人間中心の平和主義を超えて「人間の、人間による、人間のための平和思想」には限界がある。“非暴力”“平和”の概念を人間以外の動物の視点から問い直す。

著者について

Anthony J. NOCELLA II 米・ハムライン大学客員教授を務める動物擁護・平和活動家。広く領域横断研究に携わる。

Colin SALTER 豪・ウーロンゴン大学教育設計担当。動物・環境・社会正義運動を研究。

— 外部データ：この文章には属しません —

/-- The serial in eight bytes (R228). -/
def serialBytes : List Byte := bytesLE 4 Config.serialLo.toNat ++ bytesLE 4 Config.serialHi.toNat

/-- The OCMF text of a record (R230). -/
def ocmf (d : Device) (stop : Bool) (n flags time : Nat) (sid : List Byte) (ac : Bool)
    (imp exp : Nat) : List Byte :=
  let bad := decide (flags / 2 % 2048 ≠ 0)
  let tm := quoted (Config.ocmfTime time (fieldI d 0x0882) ++ ascii (if flags / 2 % 4 ≠ 0 then " I" else " S"))
  let ef := if flags / 8 % 4 ≠ 0 ∨ flags.testBit 9 then "E" else ""
  let reading (code : String) (v : Nat) : List Byte := jsonObject [("TM", tm),
    ("TX", quoted (ascii (if stop then "E" else "B"))), ("RV", kwhText v),
    ("RI", quoted (ascii code)), ("RU", quoted (ascii "kWh")),
    ("RT", quoted (ascii (if ac then "AC" else "DC"))), ("EF", quoted (ascii ef)),
    ("ST", quoted (ascii (if bad then "E" else "G")))]
  let serial := quoted (hexText serialBytes)
  let version := quoted Config.ledgerVersionText
  let payload := jsonObject [("FV", quoted (ascii "1.0")), ("GI", quoted (ascii "JONTIERI WIRUM W8-48")),
    ("GS", serial), ("GV", version), ("PG", quoted (ascii "T" ++ decimal n)), ("MV", quoted (ascii "JONTIERI")),
    ("MM", quoted (ascii "WIRUM W8-48")), ("MS", serial), ("MF", version), ("IS", ascii "true"),
    ("IT", quoted (ascii "UNDEFINED")), ("ID", quoted ((sid.reverse.dropWhile (· == 0)).reverse)),
    ("RD", ascii "[" ++ reading "1-b:1.8.0" imp ++ [44] ++ reading "2-b:2.8.0" exp ++ ascii "]")]
  let sig := Config.ledgerSign d.meter.keyGen (Config.sha256 payload)
  let sig := jsonObject [("SA", quoted (ascii "ECDSA-secp256r1-SHA256")), ("SE", quoted (ascii "hex")),
    ("SM", quoted (ascii "application/x-der")), ("SD", quoted (hexText (derSig sig)))]
  ascii "OCMF|" ++ payload ++ ascii "|" ++ sig

/-- A record of a metering point in its slot, as a target (R228, R230). -/
def recordTarget (d : Device) (m : Fin 4) (stop : Bool) (slot n flags time start : Nat) (sid : List Byte)
    (energy : Vector Nat 6) : Nat × List Byte :=
  let ac := mpF d [] m.1 1 == 1
  let body := [0x57, 0x52, 1, if stop then 2 else 1] ++ bytesLE 8 n
    ++ [BitVec.ofNat 8 m.1, BitVec.ofNat 8 ac.toNat] ++ bytesLE 2 flags ++ bytesLE 8 time
    ++ (sid ++ zeros 24).take 24 ++ energy.toList.flatMap (bytesLE 8) ++ serialBytes
    ++ [if Config.orderE then 2 else 1] ++ bytesLE 3 Config.ledgerVersion.toNat
    ++ bytesLE 2 d.meter.logUsed ++ zeros 2 ++ bytesLE 8 start ++ zeros 8
  let sig := (Config.ledgerSign d.meter.keyGen (Config.sha256 body) ++ zeros 64).take 64
  let text := if mtrN d 0x0881 = 1 then
      let o := ocmf d stop n flags time sid ac energy[0] energy[1]
      bytesLE 2 o.length ++ o
    else [0, 0]
  (0x60100000 + 1024 * slot, body ++ sig ++ text)

/-- The free slots of the record region, lowest first. -/
def freeSlots (d : Device) : List Nat :=
  (List.range 512).filter (fun i => d.meter.slots.all (fun s => s.1 != i))

/-- A session's stop record (R222, R224, R226): the readings as they stand, in one transaction with the
energy registers; the session ends. -/
def closeSession (d : Device) (m : Fin 4) (extra time : Nat) : Device :=
  let p := d.meter.points[m.1]
  match p.session with
  | none => d
  | some s =>
    let flags := p.flags ||| p.msFlags ||| standingFlags d m ||| extra
    let rec' := recordTarget d m true s.slot (s.start + 1) flags time s.start s.sid p.energy
    let d := updMp d m (fun p => { p with session := none, flags := 0 })
    let d := { d with meter := { d.meter with
      ackRec := s.start + 1, sealFirst := d.meter.sealFirst &&& (15 ^^^ 2 ^ m.1),
      slots := d.meter.slots.map (fun x => if x.1 = s.slot then (x.1, x.2.1, true) else x),
      saveAt := ialos d } }
    mramPut d 1 (.record s.slot) [rec', energyTarget d]
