/-! ### Raw shadows (R23, R51) -/

/-- The fields held in the register at an address, with their places. -/
def fieldsAt (a : Nat) : List (Nat × Nat × Nat × Guard) :=
  FieldMap.rows.flatMap (fun r =>
    (List.range r.count).filterMap (fun i =>
      match r.dest, destOf r i with
      | .reg _ _ _ _ _ len _ _ _, some (b, lo) =>
        if b = a then some (r.first + r.stride * i, lo, len, r.guard) else none
      | _, _ => none))

/-- A register taken from its shadow: a field whose condition fails keeps its bits, channel by channel for
`MOD_ENABLE`. The seals of R7 were checked at the write. -/
def rawValue (old : Device) (a : Nat) (v : Word) : Word × List Nat :=
  let now := rd old a
  if a = Addr.MOD_ENABLE then
    (word (v.toNat ||| ((List.range 32).map (fun c =>
      if bit now c && !bit v c && !chanFree old c then 2 ^ c else 0)).sum), [])
  else
    (fieldsAt a).foldl (fun (acc : Word × List Nat) f =>
      let (id, lo, len, g) := f
      let g := match g with
        | .selv => Guard.none
        | .stageSelv => Guard.stage
        | g => g
      if field acc.1 lo len = field now lo len then acc
      else
        match fieldVerdict old [] g id (word (field acc.1 lo len)) with
        | .pass => acc
        | .keep => (setField acc.1 lo len (field now lo len), acc.2)
        | .sealed n => (setField acc.1 lo len (field now lo len), n :: acc.2)) (v, [])

/-- A logbook entry of type 3 for a skew that passes on a metering channel (R77, R233). -/
def skewLog (old : Device) (d : Device) : Device :=
  each (List.finRange 32) (fun d c =>
    let a := Addr.DEC_SKEW c.1
    if rd old a = rd d a || !chanMetered old c.1 then d
    else
      let m := (((mpOfChan old c.1).head?).map (·.1)).getD 0xFF
      let (target, d) := logEntry d 3 m c.1 (bytesLE 4 (rdN old a)) (bytesLE 4 (rdN d a)) 0
      mramPut d 3 .logbook [target]) d

/-- Every raw shadow passes. -/
def rawPass (old d : Device) : Device :=
  let d := each d.shadow (fun d s =>
    let (v, seals) := rawValue old s.1 s.2
    each seals sealRefused (wr d s.1 v)) d
  mastersOff (unformed d) { d with shadow := [] }

/-! ### A requested set (R309 to R311, R316) -/

/-- The default site identifiers of the CAN controllers (R375): from the site address that will be in force. -/
def canDefault (d : Device) (site : Nat) (r : CfgReq) : CfgReq :=
  if r.origin = 0xFF ∧ (r.id = 0x0C24 ∨ r.id = 0x0C25 ∨ r.id = 0x0C2C ∨ r.id = 0x0C2D) then
    let s := if loomMode d = .stop then site else rdF d Addr.NET_SITE 0 9
    { r with raw := word ((if r.id % 8 = 4 then 0x600 else 0x580) + s) }
  else r

/-- The raw value that a requested set gives a field. -/
def rawOf (reqs : List CfgReq) (id : Nat) : Word :=
  ((reqs.find? (fun r => r.id == id)).map (·.raw)).getD (FieldMap.defaultOf id)

/-- The requested set with the defaults of the CAN identifiers formed. -/
def canDefaults (d : Device) (reqs : List CfgReq) : List CfgReq :=
  let site := p1 (rawOf reqs) 0x0C00
  reqs.map (canDefault d site)

/-- A requested value after both passes, with its reason. A bobbin whose ring base lies in another region is not
enabled (R286). -/
def requested (reqs : List CfgReq) (r : CfgReq) : Word × Nat :=
  if 0x0AF0 ≤ r.id ∧ r.id < 0x0B00 ∧ (pass1 (rawOf reqs) (r.id - 0x20)).2 = 2 ∧ r.raw ≠ 0 then (0, 8)
  else pass2 (rawOf reqs) r.id

/-- The transfer of a set so far: the unit, the entries it produces and the registers refused under seals. -/
structure PassState where
  dev     : Device
  reports : List (Nat × CfgReq)
  seals   : List (Nat × Nat)

/-- One field of the set at the transfer. -/
def passField (old : Device) (c : CfgChange) (reqs : List CfgReq) (p : PassState) (r : CfgReq) : PassState :=
  if r.why = 5 ∨ r.why = 7 then { p with reports := p.reports ++ [(r.why, r)] }
  else if ownerField r.id then p
  else
    let (v, clamped) := requested reqs r
    let why := if r.why = 0 then clamped else r.why
    let noted := if why = 0 then p.reports else p.reports ++ [(why, r)]
    if v = fieldOf old r.id then { p with reports := noted }
    else
      match verdictOf old c.kept r.id v with
      | .pass => { p with dev := setFieldOf p.dev r.id v, reports := noted }
      | .keep => { p with reports := p.reports ++ [(3, r)] }
      | .sealed n =>
        let reg := match FieldMap.find? r.id with
          | some (row, i) => ((destOf row i).map (·.1)).getD 0
          | none => 0
        { p with reports := p.reports ++ [(4, r)],
                 seals := if p.seals.contains (n, reg) then p.seals else p.seals ++ [(n, reg)] }

/-- The masters whose group the applied set does not form take mode 0, with a report each (R96). -/
def mastersPass (reqs : List CfgReq) (p : PassState) : PassState :=
  let off := unformed p.dev
  let mine (id : Nat) : Bool := decide (0x0400 ≤ id) && off.contains (id - 0x0400)
  { p with dev := mastersOff off p.dev,
           reports := p.reports.filter (fun e => !mine e.2.id)
             ++ (reqs.filter (fun r => mine r.id && r.why != 5 && r.why != 7)).map (fun r => (8, r)) }

/-- The fields of tacks of policy 1 whose condition fails (R316). -/
def wholeFails (old : Device) (c : CfgChange) (reqs : List CfgReq) : List CfgReq :=
  reqs.filter (fun r => c.whole.contains r.id &&
    (let v := (requested reqs r).1
     v != fieldOf old r.id && verdictOf old c.kept r.id v != .pass))

/-- The values of the saddle that go to their owners at a load or a store (R218, R258), of the identifiers from `lo` to `hi`: each
field with the reason of its clamp, and the value of the requested set. -/
def ownerValues (reqs : List CfgReq) (lo hi : Nat) : List (CfgReq × Word) :=
  (reqs.filter (fun r => r.origin == 0 && r.why == 0 && decide (lo ≤ r.id ∧ r.id < hi))).map (fun r =>
    let (v, why) := requested reqs r
    ({ r with why := why }, v))

/-- The report of a clamp of an owner's field, where it was clamped. -/
def ownerNote (source : Nat) (r : CfgReq) (d : Device) : Device :=
  if r.why = 0 then d else clampReport d r.why r source (rdN d Addr.LOOM_CYCLE)
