-- ==== Sys2Proof/Machine/CmdBridle.lean ====
section
/-! DEFINITION. Meanings: the bridle and the seal loops.
Each is a shared operation of the unit at the instant `t` of the command, while the domains that it needs are on. -/

namespace Sys2Proof.Machine

open Sys2Proof

/-- `SEAL_MEASUREMENT` (R438). PD0 measures each seal loop every 10 ms and latches any open reading. -/
def execSealMeasurement (n : Fin 4) (ohms : Nat) (t : Nat) (s : State) :
    Host.Outcome State Fault Refusal :=
  done s (whileOn [0] (sealMeasure n ohms) (at50 s.dev t))

/-- `BRIDLE_INPUT_CHANGE` (R241). A change of a bridle input that has held for BRD_IN_FILT is accepted and the pair
and reaction states follow. -/
def execBridleInputChange (i : Nat) (r : Reading) (t : Nat) (s : State) :
    Host.Outcome State Fault Refusal :=
  done s (whileOn [11] (bridleInputChange i r t) (at50 s.dev t))

/-- `SA_DISC_TIMEOUT` (R242). Pair channels that do not agree within BRD_SA_DISC_p put the pair in DISC. -/
def execSaDiscTimeout (p : Fin 8) (t : Nat) (s : State) :
    Host.Outcome State Fault Refusal :=
  done s (whileOn [11] (saDisc p t) (at50 s.dev t))

/-- `STOP1_DELAY_EXPIRY` (R243). After BRD_STOP1_DELAY a category 1 stop takes enables low and opens contactors. -/
def execStop1DelayExpiry (p : Fin 8) (t : Nat) (s : State) :
    Host.Outcome State Fault Refusal :=
  done s (whileOn [11] (stop1Expiry p t) (at50 s.dev t))

/-- `IMD_FAULT` (R244). IMD reading 0 or LOST for BRD_IMD_FILT outside the blanking time is an insulation fault. -/
def execImdFault (t : Nat) (s : State) :
    Host.Outcome State Fault Refusal :=
  done s (whileOn [11] (imdFault t) (at50 s.dev t))

/-- `IMD_BLANK_END` (R244). The IMD blanking after a contactor closes ends. -/
def execImdBlankEnd (t : Nat) (s : State) :
    Host.Outcome State Fault Refusal :=
  done s (whileOn [11] (imdBlankEnd t) (at50 s.dev t))

/-- `SEN_TEST_PULSE` (R245). Once a second each channel pulses its enable switch off for 200 µs and checks the read-
back. -/
def execSenTestPulse (low : Nat) (t : Nat) (s : State) :
    Host.Outcome State Fault Refusal :=
  done s (whileOn [11] (senTest low t) (at50 s.dev t))

/-- `BRIDLE_RESET` (R247). A valid SRES_N pulse releases every reaction and fault whose condition has gone. -/
def execBridleReset (low high : Nat) (t : Nat) (s : State) :
    Host.Outcome State Fault Refusal :=
  done s (whileOn [11] (bridleReset low high t) (at50 s.dev t))

/-- `SRES_STUCK` (R247). SRES_N held low for longer than 5 s sets STUCK. -/
def execSresStuck (low : Nat) (t : Nat) (s : State) :
    Host.Outcome State Fault Refusal :=
  done s (whileOn [11] (sresStuck low) (at50 s.dev t))

/-- `KF_CHECK_EXPIRY` (R248). After BRD_K_KFTIME the contactor feedback is checked for close failure, weld or
dropout. -/
def execKfCheckExpiry (n : Fin 4) (t : Nat) (s : State) :
    Host.Outcome State Fault Refusal :=
  done s (whileOn [11] (kfCheck n t) (at50 s.dev t))

/-- `CKF_SUPERVISION_WINDOW` (R250). Each 10 µs window the CKF cycle count is judged and a supervision fault
declared if out of range. -/
def execCkfSupervisionWindow (cycles : Nat) (t : Nat) (s : State) :
    Host.Outcome State Fault Refusal :=
  done s (whileOn [11] (ckfWindow cycles t) (at50 s.dev t))

/-- `BRIDLE_FAULT` (R251). A channel disagreement, read-back mismatch, oscillator error or configuration failure
takes every output off until power cycle. -/
def execBridleFault (t : Nat) (s : State) :
    Host.Outcome State Fault Refusal :=
  done s (whileOn [11] (bridleFault t) (at50 s.dev t))

/-- `DEGRADED_MODE_EXPIRY` (R253). When the degraded-mode budget runs out the pair's reaction applies. -/
def execDegradedModeExpiry (t : Nat) (s : State) :
    Host.Outcome State Fault Refusal :=
  done s (whileOn [11] (degradedExpiry t) (at50 s.dev t))

/-- `POWER_ABSENT_PERMIT` (R254). The power-absent permit is granted once the named contactors have read open for 1
s. -/
def execPowerAbsentPermit (t : Nat) (s : State) :
    Host.Outcome State Fault Refusal :=
  done s (powerAbsent t (at50 s.dev t))

/-- `BRIDLE_CFG_WRITE` (R258). A write to the bridle configuration page is stored in one journalled transaction, or
refused under SEAL1. -/
def execBridleCfgWrite (offset : Nat) (v : Word) (t : Nat) (s : State) :
    Host.Outcome State Fault Refusal :=
  done s (whileOn [1, 11] (bridleCfgWrite offset v t) (at50 s.dev t))

/-- `BRIDLE_CFG_CHECK` (R260). At PD11 power-up the bridle checks its stored configuration before enabling outputs.
-/
def execBridleCfgCheck (t : Nat) (s : State) :
    Host.Outcome State Fault Refusal :=
  done s (whileOn [11] (bridleCheck t) (at50 s.dev t))

end Sys2Proof.Machine
end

Judy K.C. BENTLEY ニューヨーク州立大学准教授。専門テーマは差別撤廃、障害克服、批判的動物研究。

翻訳家

著者略歴 (「BOOK著者紹介情報」より)

ノチェッラ,二世,アントニー・J.
米・ハムライン大学教育学部客員教授を務める著名な教育者、執筆家、平和活動家。米・シラキュース大学マックスウェル・スクールにて社会学博士号を取得、同校の紛争・協調研究発展プログラム(PARCC)に所属。平和構築・紛争研究および教育文化研究科の修士号、調停学の修了証(米・フレズノ・パシフィック大学)、女性学および越境紛争学の上級修了証(後者は米・シラキュース大学)を所持。批判的動物研究、障害者研究、環境倫理学、都市教育学、平和・紛争学、批判的教育学、アナキスト研究の草分け的存在であり、批判的メディア研究、批判的犯罪学、障害者合同教育(inclusive education)、クエーカー式教育法、ヒップホップ研究にも関心を寄せる

ソルター,コリン
豪・ウーロンゴン大学教養学部・法学部・芸術学部教育設計担当。加・マックマスター大学平和研究センター助教。工学士優等学位、文学士優等学位、博士号を所持。環境工学士として、オーストラリアおよび太平洋を対象に社会面、文化面、環境面からみて適切な技術計画の設計、監視にあたる。のち大学に戻り、平和と正義を求める草の根活動の効果について調べるべく10年以上の長期研究に携わる。数々の論文と研究成果を発表し、先住民族の尊重と再評価を企てた運動についてや、現行の動物・環境・社会正義運動の戦略について、および男性原理、例外主義、暴力、非暴力の関わりについて論じている

ベントリー,ジュディー・K.C.
ニューヨーク州立大学コートランド校の基礎教養・社会先導学科准教授。社会正義ジャーナル『社会先導、体制変革』の編集主任。批判的動物研究のほか、象徴的差別撤廃(symbolic inclusion)や障害児の自己教育構築力を研究テーマとする

井上/太一
1984年生まれ。上智大学外国語学部英語学科卒業。会社員を経たのち、翻訳業に従事する。主な関心領域は動植物倫理、環境問題。語学力を活かして動物福祉団体や環境団体との連携活動も行なう(本データはこの書籍が刊行された当時に掲載されていたものです)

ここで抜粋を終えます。